AFP is soliciting volunteers to provide guidance and input for comment letters to federal agencies and Congressional Committees on OTC derivatives. If you are interested, please contact Jeanine Arnett, Government Relations Manager at 301-961-8853 or jarnett@afponline.org.

Derivatives Live Blogging III

Wednesday, October 7th, 2009

House Financial Services Committee Chairman Barney Frank (D-MA) ended his questions for CFTC Chairman Gary Gensler and Henry Hu of the SEC by indicating that he largely agreed with the points that they raised about the OTC derivatives reform draft. You can read their testimony here and here.

The only time Rep. Frank disagreed with Gensler and Hu was when he felt their concerns would be better addressed by the House Agriculture Committee.

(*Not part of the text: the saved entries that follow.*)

-- ==== Sys2Proof/Machine/HostPort.lean ====
section
/-! DEFINITION. The host register space (`30_encoding.md` R104, `45_host_interface.md` R270 to R280), but for `CMD`,
whose writes perform commands and are in Step.lean. -/

namespace Sys2Proof.Machine

/-- The mapped registers (R104). -/
inductive HostReg where
  | cmd
  | config
  | status
  | nr
  | keylen
  | textlen
  | round
  | qhead
  | qlen
  | err
  | status2
  | textLen
  | keyLen
  | textBuf
  | keyBuf
  | state
  | outHex
  | rkey
  | queue
  | histDesc
  | histSnap
  deriving DecidableEq, Repr

/-- The register of a register number; every other number is unmapped (R65, R104). -/
def hostReg (n : Byte) : Option HostReg :=
  if n = 0x00 then some .cmd
  else if n = 0x01 then some .config
  else if n = 0x02 then some .status
  else if n = 0x03 then some .nr
  else if n = 0x04 then some .keylen
  else if n = 0x05 then some .textlen
  else if n = 0x06 then some .round
  else if n = 0x07 then some .qhead
  else if n = 0x08 then some .qlen
  else if n = 0x09 then some .err
  else if n = 0x0A then some .status2
  else if n = 0x10 then some .textLen
  else if n = 0x11 then some .keyLen
  else if n = 0x20 then some .textBuf
  else if n = 0x21 then some .keyBuf
  else if n = 0x30 then some .state
  else if n = 0x31 then some .outHex
  else if n = 0x32 then some .rkey
  else if n = 0x33 then some .queue
  else if n = 0x34 then some .histDesc
  else if n = 0x35 then some .histSnap
  else none

/-- `OUT_HEX[n]`: the uppercase hexadecimal text of the session's block, 0 beyond it (R280). -/
def outHex (s : State) (n : Nat) : Byte :=
  if n < 2 * sBb s.sAlg then
    let b := readElem s.st (n / 2) 0
    if n % 2 = 0 then hexchar (b.extractLsb' 4 4) else hexchar (b.extractLsb' 0 4)
  else 0

/-- `RKEY[r][n]`: byte `n` of round key `r` in the latched algorithm's view, 0 out of range (R278). -/
def rkey (s : State) (r n : Nat) : Byte :=
  match s.sAlg with
  | .aes => if r ≤ 14 ∧ n ≤ 15 then readElem s.ks (16 * r + n) 0 else 0
  | .des => if r ≤ 15 ∧ n ≤ 5 then readElem s.ks (6 * r + n) 0 else 0

/-- `CONFIG` as it reads: bits 7:6 are 0 (R36).
DEDUCED (safe, log entry 12): they read 0 in every state, even one that no run reaches. -/
def configReg (s : State) : BitVec 8 := s.config &&& 0x3F

/-- The element a read of a mapped register returns (R275 to R280); 8-bit elements are placed in 16 bits. -/
def readReg (r : HostReg) (i j : Nat) (s : State) : BitVec 16 :=
  match r with
  | .cmd => 0
  | .config => (configReg s).setWidth 16
  | .status => (statusReg s).setWidth 16
  | .nr => (nrReg s.config).setWidth 16
  | .keylen => (keylenReg s.config).setWidth 16
  | .textlen => (textlenReg s.config).setWidth 16
  | .round => s.round.setWidth 16
  | .qhead => s.qhead.setWidth 16
  | .qlen => s.qlen.setWidth 16
  | .err => s.err.setWidth 16
  | .status2 => (status2Reg s).setWidth 16
  | .textLen => s.textLen.setWidth 16
  | .keyLen => s.keyLen.setWidth 16
  | .textBuf => (readElem s.textBuf i 0).setWidth 16
  | .keyBuf => (readElem s.keyBuf i 0).setWidth 16
  | .state => (readElem s.st i 0).setWidth 16
  | .outHex => (outHex s i).setWidth 16
  | .rkey => (rkey s i j).setWidth 16
  | .queue => readElem s.q i 0
  | .histDesc => readElem s.hd i 0
  | .histSnap => (readElem (readElem s.hs i zeroBlock) j 0).setWidth 16

/-- A host read: an unmapped number returns 0 (R65, R275). -/
def hostRead (n : Byte) (i j : Nat) (s : State) : BitVec 16 :=
  match hostReg n with
  | some r => readReg r i j s
  | none => 0

/-- A host write of a register other than `CMD`: five registers store, every other number is ignored (R270 to R274). -/
def hostWrite (n : Byte) (i value : Nat) (s : State) : State :=
  match hostReg n with
  | some .config => { s with config := BitVec.ofNat 8 value &&& 0x3F }
  | some .textLen => { s with textLen := BitVec.ofNat 8 value }
  | some .keyLen => { s with keyLen := BitVec.ofNat 8 value }
  | some .textBuf => { s with textBuf := writeElem s.textBuf i (BitVec.ofNat 8 value) }
  | some .keyBuf => { s with keyBuf := writeElem s.keyBuf i (BitVec.ofNat 8 value) }
  | _ => s

/-- The value a host read returns joins the values the host has received (log entry 2). -/
def receive (v : BitVec 16) (s : State) : State := { s with seen := s.seen ++ [v] }

/-- The turn taken leaves the turns still to come (log entry 1). -/
def setScript (ts : List Turn) (s : State) : State := { s with script := ts }

end Sys2Proof.Machine
end

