/-- The frame of the ten step descriptors (R46, R240, R241, R310), whichever way they end: key schedule, queue, latched
configuration, input registers and the model's own fields are unchanged; no history entry but `QHEAD` changes; `QHEAD`
stays or advances by one; `SEQ` stays or becomes `COMPLETE`; `ERR` and `FATAL` change only by one of the two internal
errors; `EVT` only grows; and a DES step leaves `ST[8..15]` (log entry 11). -/
def Obligations.DescriptorFrame : Prop :=
  ∀ (i : Instr) (s t : State), isStepInstr i = true → exec i s = .next t →
    SameElsewhere s t
      ∧ (∀ e, e < 56 → e ≠ s.qhead.toNat →
          readElem t.hd e 0 = readElem s.hd e 0 ∧ readElem t.hs e zeroBlock = readElem s.hs e zeroBlock)
      ∧ (t.qhead = s.qhead ∨ t.qhead = s.qhead + 1)
      ∧ (t.seq = s.seq ∨ t.seq = .complete)
      ∧ ((t.err = s.err ∧ t.fatal = s.fatal) ∨ ((t.err = 0x31 ∨ t.err = 0x32) ∧ t.fatal = true))
      ∧ (∃ es, t.evt = s.evt ++ es)
      ∧ ∀ k : Byte, i = .desIp k ∨ i = .desRnd k ∨ i = .desFp k →
          ∀ n, 8 ≤ n → n < 16 → readElem t.st n 0 = readElem s.st n 0

/-- R92: a descriptor's effect on `ST` depends only on the descriptor, `ST` and `KS`, never on `S_MODE`, its position
in the queue or anything else. -/
def Obligations.DescriptorSelfContained : Prop :=
  ∀ (i : Instr) (s u : State), s.st = u.st → s.ks = u.ks →
    legal (sessionOf s) i = true → legal (sessionOf u) i = true → s.qhead.toNat < 56 → u.qhead.toNat < 56 →
    ∃ s' u', exec i s = .next s' ∧ exec i u = .next u' ∧ s'.st = u'.st

/-- R241: the step that makes `QHEAD = QLEN` completes the run when its descriptor is the terminal one, and raises
`DRAIN_MISMATCH` otherwise, with the step committed and `SEQ` kept (R310). -/
def Obligations.Completion : Prop :=
  ∀ (i : Instr) (s : State),
    legal (sessionOf s) i = true → s.qhead.toNat < 56 → s.qhead + 1 = s.qlen →
    let terminal : Desc :=
      if s.sAlg = .aes then (if s.sMode = .enc then 0x0100 + BitVec.ofNat 16 (sNr (sessionOf s)) else 0x0100) else 0x0A00
    let x := dataPath i s.ks s.st
    let records := s.evt ++ [.stepStart (descOf i), .stepComplete (descOf i) (eventBlock s.sAlg x)]
    ∃ t, exec i s = .next t ∧ t.st = x ∧ t.qhead = s.qlen
      ∧ readElem t.hd s.qhead.toNat 0 = descOf i ∧ readElem t.hs s.qhead.toNat zeroBlock = x
      ∧ (descOf i = terminal →
          t.seq = .complete ∧ t.evt = records ++ [.runComplete (eventBlock s.sAlg x)] ∧ t.err = s.err ∧ t.fatal = s.fatal)
      ∧ (descOf i ≠ terminal →
          t.seq = s.seq ∧ t.evt = records ++ [.error .drainMismatch] ∧ t.err = 0x32 ∧ t.fatal = true)

/-! ## The six commands -/

/-- R242, R243, R244: `RUN`, `PAUSE` and `RESUME`, each with its code; each writes `SEQ` under its condition and has no
effect otherwise. -/
def Obligations.RunPauseResume : Prop :=
  decodeC8 0x02 = .ok .run ∧ decodeC8 0x03 = .ok .pause ∧ decodeC8 0x04 = .ok .resume
    ∧ ∀ s : State,
      (s.seq = .ready ∧ s.loaded = true ∧ s.fatal = false → exec .run s = .next { s with seq := .running })
        ∧ (¬(s.seq = .ready ∧ s.loaded = true ∧ s.fatal = false) → exec .run s = .next s)
        ∧ (s.seq = .running ∧ s.fatal = false → exec .pause s = .next { s with seq := .paused })
        ∧ (¬(s.seq = .running ∧ s.fatal = false) → exec .pause s = .next s)
        ∧ (s.seq = .paused ∧ s.fatal = false → exec .resume s = .next { s with seq := .running })
        ∧ (¬(s.seq = .paused ∧ s.fatal = false) → exec .resume s = .next s)

/-- R245, `STEP`: one queued step inside the command's own transition, after which loaded `READY` is `PAUSED`; nothing
when no step is queued; the errors of the step, which leave `SEQ`. -/
def Obligations.StepCommand : Prop :=
  ∀ s : State,
    (¬(s.loaded = true ∧ s.fatal = false ∧ s.qhead < s.qlen) → exec .step s = .next s)
      ∧ ∀ i, s.loaded = true → s.fatal = false → s.qhead < s.qlen → s.qhead.toNat < 56 →
          decodeD16 (readElem s.q s.qhead.toNat 0) = .ok i →
          let d := readElem s.q s.qhead.toNat 0
          let stays := if s.seq = .ready then Seq.paused else s.seq
          (legal (sessionOf s) i = true → CanComplete d s →
              ∃ t, exec .step s = .next t ∧ t.st = dataPath i s.ks s.st
                ∧ t.seq = (if t.qhead = s.qlen then .complete else stays)
                ∧ Committed d s { t with seq := if t.qhead = s.qlen then .complete else s.seq })
            ∧ (legal (sessionOf s) i = true → ¬CanComplete d s →
                ∃ t, exec .step s = .next t ∧ t.err = 0x32 ∧ t.fatal = true ∧ t.seq = s.seq
                  ∧ t.st = dataPath i s.ks s.st)
            ∧ (legal (sessionOf s) i = false → exec .step s = .next (raise .badDescriptor s))

/-- R246, R342, `RESET`: effective in every state, clearing session storage and sequencer control, keeping `CONFIG`, the
input registers and `EVT`; again it changes nothing, and after it no engine transition is enabled (R346). Two clauses are
the model's choice: `ERR` is 0 after `RESET` in an empty `READY` whose `ERR` was not 0, where R342 and a sentence of R346
disagree (log entry 18), and an engine turn after `RESET` answers the state unchanged, where the spec's engine makes no
transition (R238, log entry 4). -/
def Obligations.ResetCommand : Prop :=
  ∀ s : State, ∃ t, exec .reset s = .next t
    ∧ t.st = zeroBlock ∧ (∀ n, n < 240 → readElem t.ks n 0 = 0)
    ∧ (∀ n, n < 56 → readElem t.q n 0 = 0 ∧ readElem t.hd n 0 = 0 ∧ readElem t.hs n zeroBlock = zeroBlock)
    ∧ t.qlen = 0 ∧ t.qhead = 0 ∧ t.round = 0 ∧ t.sAlg = .aes ∧ t.sKeysize = .k128 ∧ t.sMode = .enc
    ∧ t.seq = .ready ∧ t.loaded = false ∧ t.fatal = false ∧ t.err = 0
    ∧ SameHostSide s t ∧ t.evt = s.evt
    ∧ exec .reset t = .next t ∧ engineTurn t = .next t

/-- R237, `INIT` accepted: when the checks of R235 and R236 pass, the session of `CONFIG` is built from the inputs, its
history is empty, no event is emitted, and `CONFIG` and the inputs are kept. -/
def Obligations.InitAccepted : Prop :=
  ∀ s : State, InitOk s →
    let ses := configured s
    let nibble := fun (buf : Vector Byte Config.bufcap) n => ((hexval (readElem buf n 0)).getD 0).toNat
    ∃ t, exec .init s = .next t
      ∧ sessionOf t = ses
      ∧ (∀ n, n < 16 → (readElem t.st n 0).toNat
          = if n < requiredText s / 2 then 16 * nibble s.textBuf (2 * n) + nibble s.textBuf (2 * n + 1) else 0)
      ∧ (∃ key : List Byte, key.length = requiredKey s / 2 ∧ t.ks = keySchedule ses key
          ∧ ∀ n, n < requiredKey s / 2 →
              (key.getD n 0).toNat = 16 * nibble s.keyBuf (2 * n) + nibble s.keyBuf (2 * n + 1))
      ∧ t.q = queueOf ses ∧ t.qlen = qlenOf ses ∧ t.qhead = 0 ∧ t.round = 0
      ∧ (∀ n, n < 56 → readElem t.hd n 0 = 0 ∧ readElem t.hs n zeroBlock = zeroBlock)
      ∧ t.seq = .ready ∧ t.loaded = true ∧ t.fatal = false ∧ t.err = 0
      ∧ SameHostSide s t ∧ t.evt = s.evt

/-- R235, R236, R256, `INIT` rejected: the first failing check, in the order given, is reported, and nothing but `ERR`
and `EVT` changes, whatever session exists. -/
def Obligations.InitRejected : Prop :=
  ∀ s : State,
    let rejects := fun (n : BitVec 8) (e : ErrorCode) =>
      exec .init s = .next { s with err := n, evt := s.evt ++ [.error e] }
    (2 ≤ cfgAlg s → rejects 0x21 .badAlg)
      ∧ (cfgAlg s = 0 → cfgKeysize s = 3 → rejects 0x22 .badKeysize)
      ∧ (cfgAlg s < 2 → (cfgAlg s = 0 → cfgKeysize s ≠ 3) → 2 ≤ cfgMode s → rejects 0x23 .badMode)
      ∧ (ConfigOk s →
          (s.textLen.toNat ≠ requiredText s → rejects 0x11 .textLength)
            ∧ (s.textLen.toNat = requiredText s →
                (¬AllHex s.textBuf (requiredText s) → rejects 0x12 .textNonhex)
                  ∧ (AllHex s.textBuf (requiredText s) →
                      (s.keyLen.toNat ≠ requiredKey s → rejects 0x13 .keyLength)
                        ∧ (s.keyLen.toNat = requiredKey s → ¬AllHex s.keyBuf (requiredKey s) →
                            rejects 0x14 .keyNonhex))))

/-- R343: an accepted `INIT` has the same result as `RESET` followed by the same `INIT`. -/
def Obligations.InitEqualsResetThenInit : Prop :=
  ∀ s : State, InitOk s → ∃ t u, exec .init s = .next t ∧ exec .reset s = .next u ∧ exec .init u = .next t

/-- R247, with R34 and R306: the table of commands against sequencer states, for every state of the machine's invariant;
and, for every state with `FATAL = 1`, that no step executes and only `RESET` and `INIT` have an effect. R34 and R238 say
that the engine makes no transition there; that an engine turn then answers the state unchanged is the model's choice
(log entry 4). -/
def Obligations.CommandTable : Prop :=
  (∀ s : State, Inv s →
    let noEffect := fun (i : Instr) => exec i s = .next s
    let oneStep := fun (after : Seq) => ∃ t, exec .step s = .next t ∧ t.qhead = s.qhead + 1
      ∧ t.seq = if t.qhead = t.qlen then .complete else after
    (s.seq = .ready → s.loaded = false → noEffect .run ∧ noEffect .pause ∧ noEffect .resume ∧ noEffect .step)
      ∧ (s.seq = .ready → s.loaded = true →
          exec .run s = .next { s with seq := .running } ∧ noEffect .pause ∧ noEffect .resume ∧ oneStep .paused
            ∧ s.qhead + 1 ≠ s.qlen)
      ∧ (s.seq = .running →
          noEffect .run ∧ exec .pause s = .next { s with seq := .paused } ∧ noEffect .resume ∧ oneStep .running)
      ∧ (s.seq = .paused →
          noEffect .run ∧ noEffect .pause ∧ exec .resume s = .next { s with seq := .running } ∧ oneStep .paused)
      ∧ (s.seq = .complete → noEffect .run ∧ noEffect .pause ∧ noEffect .resume ∧ noEffect .step))
    ∧ ∀ s : State,
      (s.fatal = true →
          engineTurn s = .next s ∧ exec .run s = .next s ∧ exec .pause s = .next s ∧ exec .resume s = .next s
            ∧ exec .step s = .next s)
        ∧ (∃ t, exec .reset s = .next t ∧ t.seq = .ready ∧ t.loaded = false ∧ t.fatal = false)
        ∧ (InitOk s → ∃ t, exec .init s = .next t ∧ t.seq = .ready ∧ t.loaded = true ∧ t.fatal = false)
        ∧ (¬InitOk s → ∃ e, exec .init s = .next { s with err := errorByte e, evt := s.evt ++ [.error e] })
        ∧ ∀ code : Nat, code % 256 = 0 ∨ 7 ≤ code % 256 → commandWrite code s = .next s

/-! ## Errors and events -/

/-- The table of R302 and the error entry of R310: what `raise` leaves, and that nothing else changes. -/
def Obligations.ErrorEntry : Prop :=
  errorByte .textLength = 0x11 ∧ errorByte .textNonhex = 0x12 ∧ errorByte .keyLength = 0x13 ∧ errorByte .keyNonhex = 0x14
    ∧ errorByte .badAlg = 0x21 ∧ errorByte .badKeysize = 0x22 ∧ errorByte .badMode = 0x23
    ∧ errorByte .badDescriptor = 0x31 ∧ errorByte .drainMismatch = 0x32
    ∧ ∀ (e : ErrorCode) (s : State),
      raise e s = { s with
        err := errorByte e
        evt := s.evt ++ [.error e]
        fatal := s.fatal || (e = .badDescriptor || e = .drainMismatch) }

/-- R41, R254, R286: every transition only appends to `EVT`, and what it appends is nothing, one `Error`, or the records
of one step in order, with `RunComplete` of the same block or a `DRAIN_MISMATCH` after them. -/
def Obligations.EventsOfATransition : Prop :=
  ∀ s t : State, step s = .next t →
    t.evt = s.evt ∨ (∃ e, t.evt = s.evt ++ [.error e])
      ∨ ∃ d, let x := eventBlock t.sAlg t.st
        t.evt = s.evt ++ [.stepStart d, .stepComplete d x]
          ∨ t.evt = s.evt ++ [.stepStart d, .stepComplete d x, .runComplete x]
          ∨ t.evt = s.evt ++ [.stepStart d, .stepComplete d x, .error .drainMismatch]

/-! ## Primitives and tables -/

/-- R131, R132: `gfMultiply` is the sum of the doublings of `a` at the set bits of `b`; it has identity 1, is
commutative, associative, distributes over XOR, and every non-zero byte has exactly one inverse. -/
def Obligations.GfMultiplyLaws : Prop :=
  let double := fun a : Byte => if a.getLsbD 7 then (a <<< 1) ^^^ 0x1B else a <<< 1
  (∀ a b, gfMultiply a b
      = ((List.range 8).map fun n => if b.getLsbD n then double^[n] a else 0).foldl (fun x y => x ^^^ y) 0)
    ∧ (∀ a, gfMultiply a 1 = a ∧ gfMultiply a 0 = 0)
    ∧ (∀ a b, gfMultiply a b = gfMultiply b a)
    ∧ (∀ a b c, gfMultiply a (b ^^^ c) = gfMultiply a b ^^^ gfMultiply a c)
    ∧ (∀ a b c, gfMultiply (gfMultiply a b) c = gfMultiply a (gfMultiply b c))
    ∧ (∀ a, a ≠ 0 → ∃ x, gfMultiply a x = 1 ∧ ∀ y, gfMultiply a y = 1 → y = x)
    ∧ gfMultiply 0x53 0xCA = 0x01

/-- R133, R134, R135: `permute`, `xorBits` and `leftRotate` bit by bit, positions counted from 1 at the left. -/
def Obligations.BitPrimitives : Prop :=
  (∀ (n m : Nat) (x : BitVec n) (table : List Nat), table.length = m → (∀ p ∈ table, 1 ≤ p ∧ p ≤ n) →
      ∀ j, 1 ≤ j → j ≤ m → bitAt (permute m x table) j = bitAt x (table.getD (j - 1) 0))
    ∧ (∀ (n : Nat) (a b : BitVec n) (j : Nat), 1 ≤ j → j ≤ n → bitAt (xorBits a b) j = (bitAt a j ^^ bitAt b j))
    ∧ ∀ (m n : Nat) (x : BitVec m) (j : Nat), 1 ≤ j → j ≤ m →
        bitAt (leftRotate x n) j = bitAt x ((j - 1 + n) % m + 1)

/-- R66: position `p` of a bit-string held in bytes is bit `7 - ((p-1) mod 8)` of byte `(p-1) div 8`, for the block and
for a round key. -/
def Obligations.BitStringsInBytes : Prop :=
  (∀ (b : Block) (p : Nat), 1 ≤ p → p ≤ 64 →
      bitAt (desBits b) p = (readElem b ((p - 1) / 8) 0).getLsbD (7 - (p - 1) % 8))
    ∧ ∀ (ks : KeyStore) (k p : Nat), k ≤ 15 → 1 ≤ p → p ≤ 48 →
        bitAt (desRoundKey ks k) p = (readElem ks (6 * k + (p - 1) / 8) 0).getLsbD (7 - (p - 1) % 8)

Derivatives Hearing Live Blogging II

Wednesday, October 7th, 2009

Gary Gensler, chairman of the CFTC, told the House Financial Services Committee that centralized clearing is key to improving the trade of OTC derivatives. “The standardized products should be moved on to these centralized trading facilities so we have transparency,” he said. “Transparancy benefits markets.”

Henry Hu, Director, Division of Risk, Strategy, and Financial Innovation with the SEC, said swaps should be regulated like their “references” to minimize arbitrage. He also said the draft should extend SEC’s anti-fraud and anti-manipulation authority. “The draft may have inadvertently weakened that authority,” he said.

In response, Frank said that some of the points they made fell under jurisdiction of the House Agriculture Committee. “Some of the points are jurisdictional disputes between the CFTC and SEC,” he added.